=== Extracted records ===

-- ==== Sys2Proof/Machine/Step.lean ====
section
/-! DEFINITION. One step of the block: the command at the front of the queue; on an empty queue, one tick of the
time base, with what the clock does by itself. DESIGN CHOICE: which of the time-driven effects those are (log entry 2). -/

namespace Sys2Proof.Machine

/-- Run the command at the front of the queue with the queue's rest, or tick. -/
def step (s : State) : Host.Outcome State Fault Refusal :=
  match s.pending with
  | [] => .next s.tick
  | c :: cs => exec c { s with pending := cs }

/-- `s` with the command a word spells in front of its queue; no row of the table has bits, so no word
spells one. -/
def State.withFetchWord (s : State) (nbits w : Nat) : State :=
  match Sys2Proof.decodeTableWord nbits w with
  | some c => { s with pending := c :: s.pending }
  | none => s

end Sys2Proof.Machine
end

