-- ==== Sys2Proof/Machine/Core.lean ====
section
/-! DEFINITION. The machine as the host runs it. -/

def Sys2Proof.core : Host.Core := { State := Sys2Proof.Machine.State, Fault := Sys2Proof.Machine.Fault, Refusal := Sys2Proof.Machine.Refusal, step := Sys2Proof.Machine.step, reset := Sys2Proof.Machine.State.reset }
end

===

= What is being asked =
For the string "front", count the lines of the entries above that include it; answer with the number only.

= Completed task =
3